Ascoltando l’intervista si comprende subito come si tratti di una scena costruita a tavolino per celebrare il regime saudita. Renzi elogia la gioventù della popolazione saudita (oltre il 65% di under 35), la capacità di investimento e di innovazione del Paese e il dinamismo di Riad. Scherza paragonando il costo del lavoro della capitale saudita a quello italiano, tralasciando che un reddito medio di 23mila dollari l’anno è garantito anche dallo sfruttamento sistematico dei lavoratori immigrati, come denunciato in un report dello Human Rights Watch.
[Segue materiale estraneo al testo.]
-- ==== Sys2Proof/Decode.lean ====
section
/-! DEFINITION. The decoder of the table's formats, total on any bytes and rejecting by name (30_encoding.md R100 to
R118), and after it the encoder. Rows of a format are tried in the table's order and the first that matches wins
(R118). The operand bytes that follow a selector, a register offset or a FLASH_CR pattern are given no layout by the
spec (D53): the model's layout is DESIGN CHOICE (log 2). -/

namespace Sys2Proof

open Sys2Proof.Machine

/-- Why bytes encode no operation of a format. Raised by `decode` only; a rejection is safe: nothing is executed. -/
inductive DecodeError where
  /-- Fewer bytes than the row's operands take. -/
  | tooShort
  /-- Bytes other than zero follow the operation. -/
  | trailingBytes
  /-- No row of the format matches (30_encoding.md R118). -/
  | noRow
  /-- The bytes are not the frame's fixed bytes (30_encoding.md R102, R104). -/
  | badFrame
  /-- An operand code (window, width, endpoint, access kind, data source) that names nothing. -/
  | badOperand
  /-- A register value wider than the access (20_memory.md R75). -/
  | valueTooWide
  /-- A `sendData` length beyond its data (42_usb_endpoint_buffer_manager.md R184). -/
  | lengthBeyondData
deriving DecidableEq, Repr

/-- Ends an operation: what follows it must be zeros (operand words of zeros). -/
def finishDecode (i : Instr) (rest : List Byte) : Except DecodeError Instr :=
  if rest.all (· == 0) then .ok i else .error .trailingBytes

/-- The first `n` bytes and the rest. -/
def takeBytes (n : Nat) (bs : List Byte) : Except DecodeError (List Byte × List Byte) :=
  if bs.length < n then .error .tooShort else .ok (bs.take n, bs.drop n)

/-- CMD64: signature, opcode, 56 zeros (30_encoding.md R102). -/
def decodeCmd64 (bs : List Byte) : Except DecodeError Instr :=
  if bs.length < Config.cmdSize then .error .tooShort
  else if bs.take 7 != Config.sig || !((bs.take Config.cmdSize).drop 8).all (· == 0) then .error .badFrame
  else
    let opcode := bs.getD 7 0
    finishDecode
      (if opcode == Config.opResetPages then .cmdResetPages
        else if opcode == Config.opReboot then .cmdReboot
        else .cmdIgnored opcode)
      (bs.drop Config.cmdSize)

/-- ACK8: signature and opcode 02 (30_encoding.md R104). -/
def decodeAck8 (bs : List Byte) : Except DecodeError Instr :=
  if bs.length < 8 then .error .tooShort
  else if bs.take 8 != Config.ackFrame then .error .badFrame
  else finishDecode .ackPage (bs.drop 8)

/-- DATA8: eight payload bytes, nothing fixed (30_encoding.md R101). -/
def decodeData8 : List Byte → Except DecodeError Instr
  | b0 :: b1 :: b2 :: b3 :: b4 :: b5 :: b6 :: b7 :: rest => finishDecode (.dataAppend ⟨b0, b1, b2, b3, b4, b5, b6, b7⟩) rest
  | _ => .error .tooShort

/-- The selection table of 30_encoding.md R106, on the eight bytes of a SETUP packet. -/
def selectSetup (p : Packet8) : Instr :=
  if isStandard p.b0 then
    if p.b1 == 0x06 then
      if p.b3 == 0x01 then .setupGetDescriptorDevice p.b0 p.b2 (le16 p.b4 p.b5) (le16 p.b6 p.b7)
      else if p.b3 == 0x02 then .setupGetDescriptorConfiguration p.b0 p.b2 (le16 p.b4 p.b5) (le16 p.b6 p.b7)
      else if p.b3 == 0x22 then .setupGetDescriptorReport p.b0 p.b2 (le16 p.b4 p.b5) (le16 p.b6 p.b7)
      else if p.b3 == 0x03 then .setupGetDescriptorString p.b0 p.b2 (le16 p.b4 p.b5) (le16 p.b6 p.b7)
      else .setupOther p
    else if p.b1 == 0x05 then .setupSetAddress p.b0 (le16 p.b2 p.b3) (le16 p.b4 p.b5) (le16 p.b6 p.b7)
    else if p.b1 == 0x09 then .setupSetConfiguration p.b0 (le16 p.b2 p.b3) (le16 p.b4 p.b5) (le16 p.b6 p.b7)
    else .setupOther p
  else .setupOther p

/-- SETUP8 (30_encoding.md R105, R106). -/
def decodeSetup8 : List Byte → Except DecodeError Instr
  | b0 :: b1 :: b2 :: b3 :: b4 :: b5 :: b6 :: b7 :: rest => finishDecode (selectSetup ⟨b0, b1, b2, b3, b4, b5, b6, b7⟩) rest
  | _ => .error .tooShort

/-- The EVT row a status word selects first: CTR, RESET, SUSP, WKUP, else NONE (30_encoding.md R109, R118). -/
def selectEvt (w : Half) : Instr :=
  if bit w 15 then .evtCtr w
  else if bit w 10 then .evtReset w
  else if bit w 11 then .evtSusp w
  else if bit w 12 then .evtWkup w
  else .evtNone w

/-- EVT: the 16-bit status word (30_encoding.md R109). -/
def decodeEvt : List Byte → Except DecodeError Instr
  | b0 :: b1 :: rest => finishDecode (selectEvt (le16 b0 b1)) rest
  | _ => .error .tooShort

/-- The access that follows a 16-bit register offset: 00 a read, 01 a write and its value (log 2). -/
def decodeAccess16 (mk : Access 16 → Instr) : List Byte → Except DecodeError Instr
  | 0 :: rest => finishDecode (mk .read) rest
  | 1 :: b0 :: b1 :: rest => finishDecode (mk (.write (le16 b0 b1))) rest
  | [] => .error .tooShort
  | [_] => .error .tooShort
  | _ => .error .badOperand

/-- The access that follows a 32-bit register offset: 00 a read, 01 a write and its value (log 2). -/
def decodeAccess32 (mk : Access 32 → Instr) : List Byte → Except DecodeError Instr
  | 0 :: rest => finishDecode (mk .read) rest
  | 1 :: b0 :: b1 :: b2 :: b3 :: rest => finishDecode (mk (.write (le32 b0 b1 b2 b3))) rest
  | [] => .error .tooShort
  | [_] => .error .tooShort
  | _ => .error .badOperand

/-- REG16: the byte offset of a USB core register (10_state.md R21, 30_encoding.md R118). -/
def decodeReg16 : List Byte → Except DecodeError Instr
  | [] => .error .tooShort
  | off :: rest =>
    match off.toNat with
    | 0x00 => decodeAccess16 .regEp0r rest
    | 0x04 => decodeAccess16 .regEp1r rest
    | 0x40 => decodeAccess16 .regCntr rest
    | 0x44 => decodeAccess16 .regIstr rest
    | 0x4C => decodeAccess16 .regDaddr rest
    | 0x50 => decodeAccess16 .regBtable rest
    | _ => .error .noRow

/-- REG32: the byte offset of a flash controller register (10_state.md R39, 30_encoding.md R118). -/
def decodeReg32 : List Byte → Except DecodeError Instr
  | [] => .error .tooShort
  | off :: rest =>
    match off.toNat with
    | 0x04 => decodeAccess32 .regFlashKeyr rest
    | 0x0C => decodeAccess32 .regFlashSr rest
    | 0x10 => decodeAccess32 .regFlashCr rest
    | 0x14 => decodeAccess32 .regFlashAr rest
    | _ => .error .noRow

/-- BDT: the byte offset of the word within the descriptor table; its low three bits are the row's offset within the
entry (mask 07, 30_encoding.md R118), the rest is the endpoint register's number (10_state.md R31). -/
def decodeBdt : List Byte → Except DecodeError Instr
  | [] => .error .tooShort
  | off :: rest =>
    match off.toNat with
    | 0x00 => decodeAccess16 (.bdtAddrTx .ep0) rest
    | 0x02 => decodeAccess16 (.bdtCountTx .ep0) rest
    | 0x04 => decodeAccess16 (.bdtAddrRx .ep0) rest
    | 0x06 => decodeAccess16 (.bdtCountRx .ep0) rest
    | 0x08 => decodeAccess16 (.bdtAddrTx .ep1) rest
    | 0x0A => decodeAccess16 (.bdtCountTx .ep1) rest
    | 0x0C => decodeAccess16 (.bdtAddrRx .ep1) rest
    | 0x0E => decodeAccess16 (.bdtCountRx .ep1) rest
    | _ => .error .noRow

/-- Code of an access width in an operand byte (log 2). -/
def Width.code : Width → Byte
  | .w16 => 0
  | .w32 => 1
  | .w8 => 2

/-- The access width an operand byte names. -/
def widthOf (b : Byte) : Option Width :=
  if b == 0 then some .w16 else if b == 1 then some .w32 else if b == 2 then some .w8 else none

/-- FOP: the FLASH_CR value at the moment the micro-operation takes effect, with mask C3 (30_encoding.md R111, R118),
then its operands. -/
def decodeFop : List Byte → Except DecodeError Instr
  | c :: _ :: _ :: _ :: rest =>
    match (c &&& 0xC3).toNat with
    | 0x00 => finishDecode .fopUnlock rest
    | 0x42 =>
      match rest with
      | a0 :: a1 :: a2 :: a3 :: rest => finishDecode (.fopErasePage (le32 a0 a1 a2 a3)) rest
      | _ => .error .tooShort
    | 0x01 =>
      match rest with
      | wc :: a0 :: a1 :: a2 :: a3 :: h0 :: h1 :: rest =>
        match widthOf wc with
        | some width => finishDecode (.fopProgHalfword width (le32 a0 a1 a2 a3) (le16 h0 h1)) rest
        | none => .error .badOperand
      | _ => .error .tooShort
    | 0x80 => finishDecode .fopLock rest
    | _ => .error .noRow
  | _ => .error .tooShort

/-- The window an operand byte names. -/
def windowOf (b : Byte) : Option Window :=
  if b == 0 then some .usbReg else if b == 1 then some .flashReg else none

/-- A length field that counts from `base`: the field holds `length - base` modulo 2^16, so a field of zero is the
one length the rule takes (8 bytes of a SETUP, 1024 of a page; log 2). -/
def biasedLength (base : Nat) (f : Half) : Nat := (f.toNat + base) % 65536

/-- The operands of HOST.SETUP: address, endpoint, length counted from 8, bytes. -/
def decodeHostSetup : List Byte → Except DecodeError Instr
  | a :: e :: l0 :: l1 :: rest => do
    let (d, rest) ← takeBytes (biasedLength 8 (le16 l0 l1)) rest
    finishDecode (.hostSetup a e d) rest
  | _ => .error .tooShort

/-- The operands of HOST.OUT: address, endpoint, length, bytes. -/
def decodeHostOut : List Byte → Except DecodeError Instr
  | a :: e :: l0 :: l1 :: rest => do
    let (d, rest) ← takeBytes (le16 l0 l1).toNat rest
    finishDecode (.hostOut a e d) rest
  | _ => .error .tooShort

/-- The operands of HOST.IN: address, endpoint. -/
def decodeHostIn : List Byte → Except DecodeError Instr
  | a :: e :: rest => finishDecode (.hostIn a e) rest
  | _ => .error .tooShort

/-- The operands of DRV.SENDDATA: endpoint, length to send, bytes of data, data. -/
def decodeSenddata : List Byte → Except DecodeError Instr
  | e :: l0 :: l1 :: n0 :: n1 :: rest => do
    let (d, rest) ← takeBytes (le16 n0 n1).toNat rest
    if (le16 l0 l1).toNat ≤ d.length then finishDecode (.drvSenddata e d (le16 l0 l1)) rest
    else .error .lengthBeyondData
  | _ => .error .tooShort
L’intera conversazione tra Renzi e Mbs si riduce a un’occasione per illustrare i risultati raggiunti dall’Arabia Saudita, sorvolando sistematicamente sulla violazione dei diritti umani, di libertà di espressione e una società tradizionalmente patriarcale che non sembra scuotere la vocazione femminista dichiarata da Renzi in diverse occasioni.
Renzi ha associato la sua persona e il ruolo istituzionale che ricopre in Parlamento alla narrazione di uno dei regimi più repressivi del Pianeta. Mentre il governo italiano prende una decisione importante, bloccando le forniture militari che Arabia Saudita ed Emirati Arabi Uniti utilizzano anche contro i civili in Yemen, Renzi ha prestato il suo volto per la propaganda di Riad. Se il leader di Italia Viva avesse la dignità e la coerenza democratica che spesso evoca nei suoi discorsi, ora dovrebbe chiudere ogni rapporto con l’Arabia Saudita fino al suo ritiro dalla vita politica del Paese, oppure dimettersi dalla carica di senatore. Questo dovrebbe essere il minimo per chi negli ultimi mesi si è auto proclamato paladino della democrazia italiana.